Um jogador: Apontamentos de um homem moço

Um jogador: Apontamentos de um bom moço (1866) e é uma obra de Fiódor Dostoiévski (tradução direto do russo por Boris Schnaiderman pela editora 34) que possui uma narrativa irônica através de uma trama envolvente no qual é mostrado que todos os interesses dos personagens giram entorno do dinheiro. Além disso, a trama retrata de forma brilhante e pertubadora a atmosfera dos cassinos através dos profundos traços psicológicos de um jogador.

O que imediatamente nos chama a atenção foram às circunstâncias que o livro foi escrito. Imerso em dividas, Dostoiévski, encontrava-se em uma situação dramática: ou entregava a seu editor um novo livro em pouco mais de um mês, ou devido um contrato draconiano perderia o direito a qualquer remuneração por suas obras pelos próximos nove anos. Para conseguir ter sucesso na sua empreitada, Dostoiévski contratou uma taquigrafa Ana Grigórievna que virou sua esposa e que posteriormente acabou aparecendo na dedicatória da sua última obra: Os Irmãos Karamazov. E foi com uma rapidez impressionante que elaborou esse romance: do dia 4 a 29 de outubro.

A história se passa em uma cidade fictícia chamada Roletenburgo, local conhecido por sua estação de águas medicinais. O protagonista principal e narrador, Aléxis Ivanovitch é um preceptor (acompanhando a educação de crianças) que trabalha em um hotel para um falido nobre russo, o general. Esse general é perdidamente apaixonado por Mademoiselle Blanche, uma jovem francesa que se utiliza da beleza para garantir o sustento. O general deposita a esperança de viver esse amor na eminente morte de sua velha e endinheirada "avozinha", de quem seria o único herdeiro. Polina, enteada do general, é amada platônica e submissamente por Aleksei Ivanovitch.

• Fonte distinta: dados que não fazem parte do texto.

-- ==== Sys2Proof/Certificates/Slice0/Obligations.lean ====
section
/-! DEFINITION. The statements for the provers. `Does c s t` says that command `c` in state `s` answers the next state `t`
followed by what the blocks do at once (`State.settle`); where `t` is written out, everything it does not name is unchanged by the
command itself, and `WhatFollowsLeavesAlone` says what the rest leaves alone. -/

open Sys2Proof Sys2Proof.Machine

/-! ### The whole machine -/

/-- The command at the front of the queue is executed on the state with the queue's rest; an empty queue idles (section 0.5; the
idling is the model's, log entry 1). -/
def Obligations.StepRunsTheFrontCommand : Prop :=
  (∀ (c : Instr) (s : State) (rest : List Instr), s.pending = c :: rest → step s = exec c { s with pending := rest }) ∧
    ∀ s : State, s.pending = [] → step s = .next s

/-- No command stops the part, and none changes the queue of waiting commands (section 0.5; the queue is the model's). -/
def Obligations.EveryCommandAnswersAndKeepsTheQueue : Prop :=
  ∀ (c : Instr) (s : State), ∃ t, exec c s = .next t ∧ t.pending = s.pending

/-- What the blocks do of themselves after an event leaves these alone, whatever else they do. -/
def Obligations.WhatFollowsLeavesAlone : Prop :=
  ∀ s : State,
    s.settle.powered = s.powered ∧ s.settle.pending = s.pending ∧ s.settle.spoilt = s.spoilt ∧
    s.settle.conn.lineCond = s.conn.lineCond ∧ s.settle.conn.callInput = s.conn.callInput ∧
    s.settle.conn.attended = s.conn.attended ∧
    s.settle.rx.plane = s.rx.plane ∧ s.settle.rx.stats = s.rx.stats ∧ s.settle.rx.tick = s.rx.tick ∧
    s.settle.rx.sample = s.rx.sample ∧
    s.settle.kb.keys = s.kb.keys ∧ s.settle.kb.pair = s.kb.pair ∧ s.settle.kb.mode = s.kb.mode ∧
    s.settle.kb.repeatKey = s.kb.repeatKey ∧ s.settle.kb.repeatTimer = s.kb.repeatTimer ∧
    s.settle.kb.breakTimer = s.kb.breakTimer ∧ s.settle.kb.blockedCount = s.kb.blockedCount ∧
    s.settle.kb.noRoomCount = s.kb.noRoomCount ∧ s.settle.kb.bellPulses = s.kb.bellPulses ∧
    s.settle.access.attempts = s.access.attempts ∧ s.settle.access.expired = s.access.expired ∧
    s.settle.access.frozen = s.access.frozen ∧
    s.settle.profile.image = s.profile.image ∧ s.settle.profile.commit = s.profile.commit ∧
    s.settle.dir.overlongCount = s.dir.overlongCount ∧ s.settle.dir.malformedCount = s.dir.malformedCount ∧
    s.settle.dir.overrunCount = s.dir.overrunCount ∧
    s.settle.print.paperOut = s.print.paperOut ∧ s.settle.print.paperLow = s.print.paperLow

/-- Without power every command but POWER_ON changes nothing but the input it carries (the power flag is the model's, log entry 4). -/
def Obligations.WithoutPowerOnlyInputsMove : Prop :=
  ∀ s : State, s.powered = false →
    (∀ c t, exec (.lineConditionChange c t) s = .next { s with conn := { s.conn with lineCond := c } }) ∧
    (∀ p, exec (.callInputChange p) s = .next { s with conn := { s.conn with callInput := p } }) ∧
    (∀ o l, exec (.paperOutChange o l) s = .next { s with print := { s.print with paperOut := o, paperLow := l } }) ∧
    ∀ c : Instr, c ≠ .powerOn → (∀ d t, c ≠ .lineConditionChange d t) → (∀ p, c ≠ .callInputChange p) →
      (∀ o l, c ≠ .paperOutChange o l) → exec c s = .next s

/-- POWER_ON always, and HARD_RESET with power, give every block its initial value, from the image or from the factory defaults, and
keep the inputs and the waiting commands (sections 0.7, 2.14, 3.7, 4.9, 5.7, 6.7, 7.9, 8.11, 9.11, 10.8, 11.4). That POWER_ON does so on a
part with power, and HARD_RESET only with power, is the model's (log entries 16 and 4). -/
def Obligations.StartUpGivesInitialValues : Prop :=
  ∀ (c : Instr) (s : State), (c = .powerOn ∨ (c = .hardReset ∧ s.powered = true)) → ∃ t, exec c s = .next t ∧
    t.powered = true ∧ t.pending = s.pending ∧
    (s.profile.commit = none → t.profile.image = s.profile.image) ∧
    (t.profile.image.passes = true → t.working = t.profile.image.parts ∧ t.profile.fault = false) ∧
    (t.profile.image.passes = false → t.working = .factory ∧ t.profile.fault = true) ∧ t.profile.commit = none ∧
    t.rx.state = .watching ∧ t.rx.rate = t.working.rateIndex ∧ t.rx.be = 0 ∧ t.rx.plane = .letters ∧ t.rx.stats = .zero ∧
    t.store.cells = [] ∧ t.store.free = List.range 256 ∧ t.store.dir = List.replicate 32 .empty ∧ t.store.arrival = [] ∧
    t.store.openStack = [] ∧ t.store.linePrint = true ∧ t.store.localSerial = 1 ∧
    t.store.overflowCount = 0 ∧ t.store.lostMessageCount = 0 ∧ t.store.lostNoticeCount = 0 ∧ t.store.strayEndCount = 0 ∧
    t.print.column = 1 ∧ t.print.pageLine = 1 ∧ t.print.bellFlag = false ∧ t.print.contexts = [] ∧
    t.print.service = .idle ∧ t.print.inFlight = none ∧ t.print.failedOp = none ∧ t.print.faultTimer = none ∧
    t.print.paperOut = s.print.paperOut ∧ t.print.paperLow = s.print.paperLow ∧
    t.punch.lineClaim = ⟨.idle, 0⟩ ∧ t.punch.keyboardClaim = ⟨.idle, 0⟩ ∧ t.punch.copyClaim = ⟨.idle, 0⟩ ∧
    t.punch.copyList = [] ∧ t.punch.service = .idle ∧ t.punch.inFlight = none ∧ t.punch.piece = .none ∧
    t.punch.current = none ∧ t.punch.leaderOwed = false ∧ t.punch.failedRow = none ∧ t.punch.faultTimer = none ∧
    t.punch.shift = .unknown ∧
    t.punch.tapeSupply = t.working.reelLength ∧ t.punch.feedRows = 0 ∧ t.punch.skipCount = 0 ∧
    t.kb.keys = List.replicate 64 ⟨.up, .none⟩ ∧ t.kb.pair = [] ∧ t.shiftLevel = 0 ∧ t.kb.repeatKey = none ∧
    t.kb.repeatTimer = none ∧ t.kb.mode = .line ∧ t.unattendedLock = true ∧ t.sendLagLock = false ∧ t.breakLock = false ∧
    t.kb.entryFlag = false ∧ t.kb.closeTimer = none ∧ t.kb.blockedCount = 0 ∧ t.kb.noRoomCount = 0 ∧
    t.tx = ⟨.unknown, none, false, .none, none, none, none, 0, 0⟩ ∧
    t.conn.state = .idle ∧ t.conn.lineType = (if t.working.lineTypeParam = 1 then .permanent else .switched) ∧
    t.conn.loop = false ∧ t.conn.clearingSpace = false ∧ t.conn.selected = false ∧ t.conn.attended = false ∧
    t.conn.lineCond = s.conn.lineCond ∧ t.conn.callInput = s.conn.callInput ∧
    t.conn.stableMark = (if t.conn.lineType = .permanent ∧ t.conn.lineCond = .mark then some 1000 else none) ∧
    t.conn.answerTimer = none ∧ t.conn.callTimer = none ∧ t.conn.sustainedSpace = none ∧ t.conn.lineIdle = none ∧
    t.conn.clearingTimer = none ∧ t.conn.callAnswerable = false ∧
    t.dir = ⟨⟨.idle, .none, []⟩, ⟨.idle, .none, []⟩, [], 0, 0, 0⟩ ∧
    t.access = ⟨0, false, false, .closed, .closed⟩ ∧
    t.motor.state = .stopped ∧ t.motor.runUp = none ∧ t.motor.idle = none

/-- POWER_REMOVAL: with no commit writing, only the power goes; a commit that is writing ends with an image of which nothing is said
(R192; the image is a free value, log entry 5), and nothing else changes. That all the
other state of a part without power stands is the model's choice (log entry 4). -/
def Obligations.PowerRemovalCutsTheCommit : Prop :=
  ∀ s : State, s.powered = true →
    (s.profile.commit = none → exec .powerRemoval s = .next { s with powered := false }) ∧
    ∀ c, s.profile.commit = some c → ∃ image spoilt,
      exec .powerRemoval s =
        .next { s with powered := false, spoilt := spoilt, profile := { s.profile with image := image, commit := none } }

/-- EXPIRED and FROZEN, once set, are cleared only by a start-up (section 10.4); the attended flag changes only at its key-downs or a
start-up (section 8.9); the image changes only at the end of a commit, the loss of power or a start-up (sections 11.4, 11.5). -/
def Obligations.WhatOnlyItsOwnCommandsChange : Prop :=
  ∀ (c : Instr) (s t : State), exec c s = .next t → c ≠ .powerOn → c ≠ .hardReset →
    (s.access.expired = true → t.access.expired = true) ∧ (s.access.frozen = true → t.access.frozen = true) ∧
    ((∀ k, c ≠ .attend k) → (∀ k, c ≠ .unattend k) → (∀ m, c ≠ .scan m) → t.conn.attended = s.conn.attended) ∧
    ((∀ b, c ≠ .commitCompletion b) → c ≠ .powerRemoval → t.profile.image = s.profile.image)
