/-! ### `onMotor` -/

@[simp] theorem onMotor_powered (f : MotorBlock → MotorBlock) : (s.onMotor f).powered = s.powered := rfl
@[simp] theorem onMotor_rx (f : MotorBlock → MotorBlock) : (s.onMotor f).rx = s.rx := rfl
@[simp] theorem onMotor_store (f : MotorBlock → MotorBlock) : (s.onMotor f).store = s.store := rfl
@[simp] theorem onMotor_print (f : MotorBlock → MotorBlock) : (s.onMotor f).print = s.print := rfl
@[simp] theorem onMotor_punch (f : MotorBlock → MotorBlock) : (s.onMotor f).punch = s.punch := rfl
@[simp] theorem onMotor_kb (f : MotorBlock → MotorBlock) : (s.onMotor f).kb = s.kb := rfl
@[simp] theorem onMotor_tx (f : MotorBlock → MotorBlock) : (s.onMotor f).tx = s.tx := rfl
@[simp] theorem onMotor_conn (f : MotorBlock → MotorBlock) : (s.onMotor f).conn = s.conn := rfl
@[simp] theorem onMotor_dir (f : MotorBlock → MotorBlock) : (s.onMotor f).dir = s.dir := rfl
@[simp] theorem onMotor_access (f : MotorBlock → MotorBlock) : (s.onMotor f).access = s.access := rfl
@[simp] theorem onMotor_motor (f : MotorBlock → MotorBlock) : (s.onMotor f).motor = f s.motor := rfl
@[simp] theorem onMotor_profile (f : MotorBlock → MotorBlock) : (s.onMotor f).profile = s.profile := rfl
@[simp] theorem onMotor_spoilt (f : MotorBlock → MotorBlock) : (s.onMotor f).spoilt = s.spoilt := rfl
@[simp] theorem onMotor_pending (f : MotorBlock → MotorBlock) : (s.onMotor f).pending = s.pending := rfl
@[simp] theorem onMotor_working (f : MotorBlock → MotorBlock) : (s.onMotor f).working = s.working := rfl
theorem onMotor_onMotor (f g : MotorBlock → MotorBlock) : (s.onMotor f).onMotor g = s.onMotor fun b => g (f b) := rfl

/-! ### `onProfile` -/

@[simp] theorem onProfile_powered (f : ProfileBlock → ProfileBlock) : (s.onProfile f).powered = s.powered := rfl
@[simp] theorem onProfile_rx (f : ProfileBlock → ProfileBlock) : (s.onProfile f).rx = s.rx := rfl
@[simp] theorem onProfile_store (f : ProfileBlock → ProfileBlock) : (s.onProfile f).store = s.store := rfl
@[simp] theorem onProfile_print (f : ProfileBlock → ProfileBlock) : (s.onProfile f).print = s.print := rfl
@[simp] theorem onProfile_punch (f : ProfileBlock → ProfileBlock) : (s.onProfile f).punch = s.punch := rfl
@[simp] theorem onProfile_kb (f : ProfileBlock → ProfileBlock) : (s.onProfile f).kb = s.kb := rfl
@[simp] theorem onProfile_tx (f : ProfileBlock → ProfileBlock) : (s.onProfile f).tx = s.tx := rfl
@[simp] theorem onProfile_conn (f : ProfileBlock → ProfileBlock) : (s.onProfile f).conn = s.conn := rfl
@[simp] theorem onProfile_dir (f : ProfileBlock → ProfileBlock) : (s.onProfile f).dir = s.dir := rfl
@[simp] theorem onProfile_access (f : ProfileBlock → ProfileBlock) : (s.onProfile f).access = s.access := rfl
@[simp] theorem onProfile_motor (f : ProfileBlock → ProfileBlock) : (s.onProfile f).motor = s.motor := rfl
@[simp] theorem onProfile_profile (f : ProfileBlock → ProfileBlock) : (s.onProfile f).profile = f s.profile := rfl
@[simp] theorem onProfile_spoilt (f : ProfileBlock → ProfileBlock) : (s.onProfile f).spoilt = s.spoilt := rfl
@[simp] theorem onProfile_pending (f : ProfileBlock → ProfileBlock) : (s.onProfile f).pending = s.pending := rfl
@[simp] theorem onProfile_working (f : ProfileBlock → ProfileBlock) : (s.onProfile f).working = (f s.profile).working := rfl
theorem onProfile_onProfile (f g : ProfileBlock → ProfileBlock) : (s.onProfile f).onProfile g = s.onProfile fun b => g (f b) := rfl

/-! ### Directory entries -/

@[simp] theorem setRecord_powered (e : Nat) (r : Record) : (s.setRecord e r).powered = s.powered := rfl
@[simp] theorem setRecord_rx (e : Nat) (r : Record) : (s.setRecord e r).rx = s.rx := rfl
@[simp] theorem setRecord_print (e : Nat) (r : Record) : (s.setRecord e r).print = s.print := rfl
@[simp] theorem setRecord_punch (e : Nat) (r : Record) : (s.setRecord e r).punch = s.punch := rfl
@[simp] theorem setRecord_kb (e : Nat) (r : Record) : (s.setRecord e r).kb = s.kb := rfl
@[simp] theorem setRecord_tx (e : Nat) (r : Record) : (s.setRecord e r).tx = s.tx := rfl
@[simp] theorem setRecord_conn (e : Nat) (r : Record) : (s.setRecord e r).conn = s.conn := rfl
@[simp] theorem setRecord_dir (e : Nat) (r : Record) : (s.setRecord e r).dir = s.dir := rfl
@[simp] theorem setRecord_access (e : Nat) (r : Record) : (s.setRecord e r).access = s.access := rfl
@[simp] theorem setRecord_motor (e : Nat) (r : Record) : (s.setRecord e r).motor = s.motor := rfl
@[simp] theorem setRecord_profile (e : Nat) (r : Record) : (s.setRecord e r).profile = s.profile := rfl
@[simp] theorem setRecord_spoilt (e : Nat) (r : Record) : (s.setRecord e r).spoilt = s.spoilt := rfl
@[simp] theorem setRecord_pending (e : Nat) (r : Record) : (s.setRecord e r).pending = s.pending := rfl
@[simp] theorem setRecord_working (e : Nat) (r : Record) : (s.setRecord e r).working = s.working := rfl
@[simp] theorem setRecord_store_cells (e : Nat) (r : Record) : (s.setRecord e r).store.cells = s.store.cells := rfl
@[simp] theorem setRecord_store_free (e : Nat) (r : Record) : (s.setRecord e r).store.free = s.store.free := rfl
@[simp] theorem setRecord_store_arrival (e : Nat) (r : Record) : (s.setRecord e r).store.arrival = s.store.arrival := rfl
@[simp] theorem setRecord_store_openStack (e : Nat) (r : Record) : (s.setRecord e r).store.openStack = s.store.openStack := rfl
@[simp] theorem setRecord_store_linePrint (e : Nat) (r : Record) : (s.setRecord e r).store.linePrint = s.store.linePrint := rfl
@[simp] theorem setRecord_store_localSerial (e : Nat) (r : Record) : (s.setRecord e r).store.localSerial = s.store.localSerial := rfl
@[simp] theorem setRecord_store_overflowCount (e : Nat) (r : Record) : (s.setRecord e r).store.overflowCount = s.store.overflowCount := rfl
@[simp] theorem setRecord_store_lostMessageCount (e : Nat) (r : Record) : (s.setRecord e r).store.lostMessageCount = s.store.lostMessageCount := rfl
@[simp] theorem setRecord_store_lostNoticeCount (e : Nat) (r : Record) : (s.setRecord e r).store.lostNoticeCount = s.store.lostNoticeCount := rfl
@[simp] theorem setRecord_store_strayEndCount (e : Nat) (r : Record) : (s.setRecord e r).store.strayEndCount = s.store.strayEndCount := rfl

/-- An entry number of the directory read after that entry is replaced. -/
theorem record_setRecord_self (e : Nat) (r : Record) (h : e - 1 < s.store.dir.length) :
    (s.setRecord e r).record e = r := by
  simp [record, setRecord, List.getD_eq_getElem?_getD, h]

/-- Another entry number of the directory read after an entry is replaced. -/
theorem record_setRecord_ne (e x : Nat) (r : Record) (h : e - 1 ≠ x - 1) :
    (s.setRecord e r).record x = s.record x := by
  simp [record, setRecord, List.getD_eq_getElem?_getD, List.getElem?_set_ne h]

/-! ### The queue of commands -/

@[simp] theorem withPending_powered (q : List Instr) : (s.withPending q).powered = s.powered := rfl
@[simp] theorem withPending_rx (q : List Instr) : (s.withPending q).rx = s.rx := rfl
@[simp] theorem withPending_store (q : List Instr) : (s.withPending q).store = s.store := rfl
@[simp] theorem withPending_print (q : List Instr) : (s.withPending q).print = s.print := rfl
@[simp] theorem withPending_punch (q : List Instr) : (s.withPending q).punch = s.punch := rfl
@[simp] theorem withPending_kb (q : List Instr) : (s.withPending q).kb = s.kb := rfl
@[simp] theorem withPending_tx (q : List Instr) : (s.withPending q).tx = s.tx := rfl
@[simp] theorem withPending_conn (q : List Instr) : (s.withPending q).conn = s.conn := rfl
@[simp] theorem withPending_dir (q : List Instr) : (s.withPending q).dir = s.dir := rfl
@[simp] theorem withPending_access (q : List Instr) : (s.withPending q).access = s.access := rfl
@[simp] theorem withPending_motor (q : List Instr) : (s.withPending q).motor = s.motor := rfl
@[simp] theorem withPending_profile (q : List Instr) : (s.withPending q).profile = s.profile := rfl
@[simp] theorem withPending_spoilt (q : List Instr) : (s.withPending q).spoilt = s.spoilt := rfl
@[simp] theorem withPending_pending (q : List Instr) : (s.withPending q).pending = q := rfl
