theorem moves_breakRequest : Moves c s s.breakRequest := by
  simp only [breakRequest]
  split <;> split
  all_goals first | exact .refl | exact moves_tx s _ rfl rfl rfl

/-- The functions whose key-downs set or clear the attended flag come of their own commands or of a scan. -/
def MayAttend (c : Instr) (f : KeyFn) : Prop :=
  (f = .attend → (∃ k, c = .attend k) ∨ ∃ m, c = .scan m) ∧ (f = .unattend → (∃ k, c = .unattend k) ∨ ∃ m, c = .scan m)

theorem moves_functionEffect {f : KeyFn} {t : State} (h : s.functionEffect f = some t) (hf : MayAttend c f)
    (hatt : f = .lead → s.conn.attended = true) : Moves c s t := by
  cases f <;> simp only [functionEffect, Option.some.injEq] at h
  case feed => exact (Inner.feedRequest h).moves
  case newTape => exact (Inner.newTapeRequest h).moves
  all_goals subst h
  case lead => exact (Move.kb _).moves.trans (moves_handLocal _ _ (hatt rfl))
  case hereIs => exact moves_hereIsRequest s
  case brk => exact moves_breakRequest s
  case lineLocal => exact (Move.kb _).moves.tail .closeComposing
  case tape => exact Inner.tapeKey.moves
  case endFn => exact Move.closeComposing.moves
  case attend => exact (Move.attend (hf.1 rfl)).moves
  case unattend => exact (Move.unattend (hf.2 rfl)).moves
  case answer => exact Move.answerRequest.moves
  case seize => exact Move.seizeRequest.moves
  case clearLine => exact moves_clearRequest s
  case clearFault => exact Inner.clearPrintFault.moves.tail (.inner .clearPunchFault)
  case repeatFn => exact .refl
  case shiftFn => exact .refl

theorem moves_functionKey (f : KeyFn) (hf : MayAttend c f) : Moves c s (s.functionKey f) := by
  unfold functionKey
  split
  · exact moves_bell s
  · rename_i hlock
    split
    · exact moves_bell s
    · rename_i t ht
      refine (moves_functionEffect s ht hf fun hlead => ?_).trans (moves_restartClose t)
      subst hlead
      exact (of_not_locked (by simpa [KeyFn.exempt] using hlock)).1

theorem moves_setKey (k : KeyPos) (x : KeyCell) : Moves c s (s.setKey k x) :=
  (Move.kb fun b => { b with keys := b.keys.set k.toNat x }).moves
theorem moves_setRole (k : KeyPos) (r : KeyRole) : Moves c s (s.setRole k r) := moves_setKey s k _
theorem moves_setDebounce (k : KeyPos) (d : Debounce) : Moves c s (s.setDebounce k d) := moves_setKey s k _
theorem moves_setLive (k : KeyPos) (live : Bool) : Moves c s (s.setLive k live) := (Move.kb _).moves

theorem moves_endRepeat : Moves c s s.endRepeat := (Move.kb _).moves

theorem moves_stopRepeating (k : KeyPos) : Moves c s (s.stopRepeating k) := (moves_setLive s k false).trans (moves_endRepeat _)

theorem moves_repetitionEvent : Moves c s s.repetitionEvent := by
  unfold repetitionEvent
  split
  · exact .refl
  · split
    · rename_i x _
      have hkey : Moves c s (s.charKey x).1 := moves_charKey s x
      split
      all_goals
        rename_i h
        rw [h] at hkey
      · exact hkey.trans (moves_stopRepeating _ _)
      · exact hkey.tail (.kb _)
      · exact hkey.tail (.kb _)
    · exact moves_stopRepeating s _
    · exact moves_stopRepeating s _
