-- ==== Sys2Proof/Machine/Operands.lean ====
section
/-! DEFINITION. The operand form (spec/30_encoding.md R78, spec/20_memory.md R53) and the rotate of
spec/44_unary_rotate.md R135, R139. -/

namespace Sys2Proof.Machine

/-- `zext_32(CI.value)`: the value field moved into a 32-bit register (R78), which is the absolute effective address of
an operand read or a store (R53). -/
def operandWord (v : BitVec 28) : Word := v.setWidth 32

/-- `rotr(v, k)` for 0 ≤ k ≤ 32: (v >> k) | (v << (32 − k)), a shift by 32 or more yielding 0 (R10, R135). -/
def rotr (v : Word) (k : Nat) : Word := (v >>> k) ||| (v <<< (32 - k))

/-- Phase 11 of RAR and RRN: `Z <- rotr(X, Y)` for Y ≤ 32; an unspecified value, a free draw, for a larger Y (R137, R138,
R139). -/
def State.rotateToZ (s : State) : State :=
  if s.y.toNat ≤ 32 then { s with z := rotr s.x s.y.toNat }
  else { s with z := Config.rotOver s.rotDraws s.x s.y, rotDraws := s.rotDraws + 1 }

end Sys2Proof.Machine
end

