-- ==== Sys2Proof/Machine/Dispatch.lean ====
section
/-! DEFINITION. `exec i s`: the transfers of instruction i's handler in phase PH of s (spec/40_sequencer.md R101, R102);
the step advances PH afterwards (R103). -/

namespace Sys2Proof.Machine

def exec (i : Instr) (s : State) : Host.Outcome State Fault Refusal :=
  match i with
  | .and a => Sys2Proof.Machine.execAnd a s
  | .or a => Sys2Proof.Machine.execOr a s
  | .xor a => Sys2Proof.Machine.execXor a s
  | .add a => Sys2Proof.Machine.execAdd a s
  | .ldv a => Sys2Proof.Machine.execLdv a s
  | .stv a => Sys2Proof.Machine.execStv a s
  | .ldc c => Sys2Proof.Machine.execLdc c s
  | .jmp t => Sys2Proof.Machine.execJmp t s
  | .jmn t => Sys2Proof.Machine.execJmn t s
  | .eql a => Sys2Proof.Machine.execEql a s
  | .hlt => Sys2Proof.Machine.execHlt s
  | .not => Sys2Proof.Machine.execNot s
  | .rar => Sys2Proof.Machine.execRar s
  | .rrn n => Sys2Proof.Machine.execRrn n s

end Sys2Proof.Machine
end

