-- ==== Sys2Proof/Machine/Run.lean ====
section
/-! DEFINITION. The run loop and the end of a run (spec/40_sequencer.md R105, spec/70_reset_and_hazards.md R179). -/

namespace Sys2Proof.Machine

/-- k steps, ending at the first step that is not enabled. -/
def steps : Nat → State → StepOutcome
  | 0, s => .next s
  | k + 1, s =>
    match step s with
    | .next t => steps k t
    | .fault r => .fault r
    | .refused r => .refused r

/-- How a run stands after a number of steps (R105): halted, faulted, or still running. -/
inductive RunEnd where
  /-- (a) RUN is false and FAULT is none: the only normal end. -/
  | halted (s : State)
  /-- (b) FAULT is set: never a normal end. -/
  | faulted (c : FaultCause) (s : State)
  /-- Still running after the steps allowed; for ever so in case (c). -/
  | running (s : State)
  /-- A step was refused: never so in this model. -/
  | refused (r : Refusal) (s : State)
  deriving DecidableEq, Repr

/-- The run loop applies the step while it is enabled, here at most `fuel` times (R105). -/
def runLoop : Nat → State → RunEnd
  | 0, s =>
    match step s with
    | .fault .halted => .halted s
    | .fault (.faulted c) => .faulted c s
    | .refused r => .refused r s
    | .next _ => .running s
  | fuel + 1, s =>
    match step s with
    | .fault .halted => .halted s
    | .fault (.faulted c) => .faulted c s
    | .refused r => .refused r s
    | .next t => runLoop fuel t

end Sys2Proof.Machine
end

Aleksei é retratado como uma pessoa sem um passado detalhado, que servia à família nobre russa para sobreviver e que não se conformava com sua condição social considerada inferior por vir de uma classe abastada. Frequentador assíduo dos cassinos locais, ele passa a criar métodos e cálculos no intuito de fazer fortuna nas roletas.

Ao longo do romance são constantes as impressões de Aleksei em relação ao jogo:

[...]Devo dizer que, à minha frente, um francês ganhou e perdeu seneramente e sem um traço sequer de emoção trinta mil francos. Creio que um verdadeiro cavalheiro deve perder tudo sem qualquer emoção. O dinheiro deve ficar tão abaixo de um cavalheiro que ele o negligencia sem se inquietar. Claro, é muito aristocrático parecer ignorar o quanto todo aquele ambiente é vulgar e devasso[...]”Mas observarei o seguinte: desde algum tempo, é para mim muito desagradável adequar minhas ações e meus pensamentos a qualquer critério moral. Tenho me voltado para outra direção...".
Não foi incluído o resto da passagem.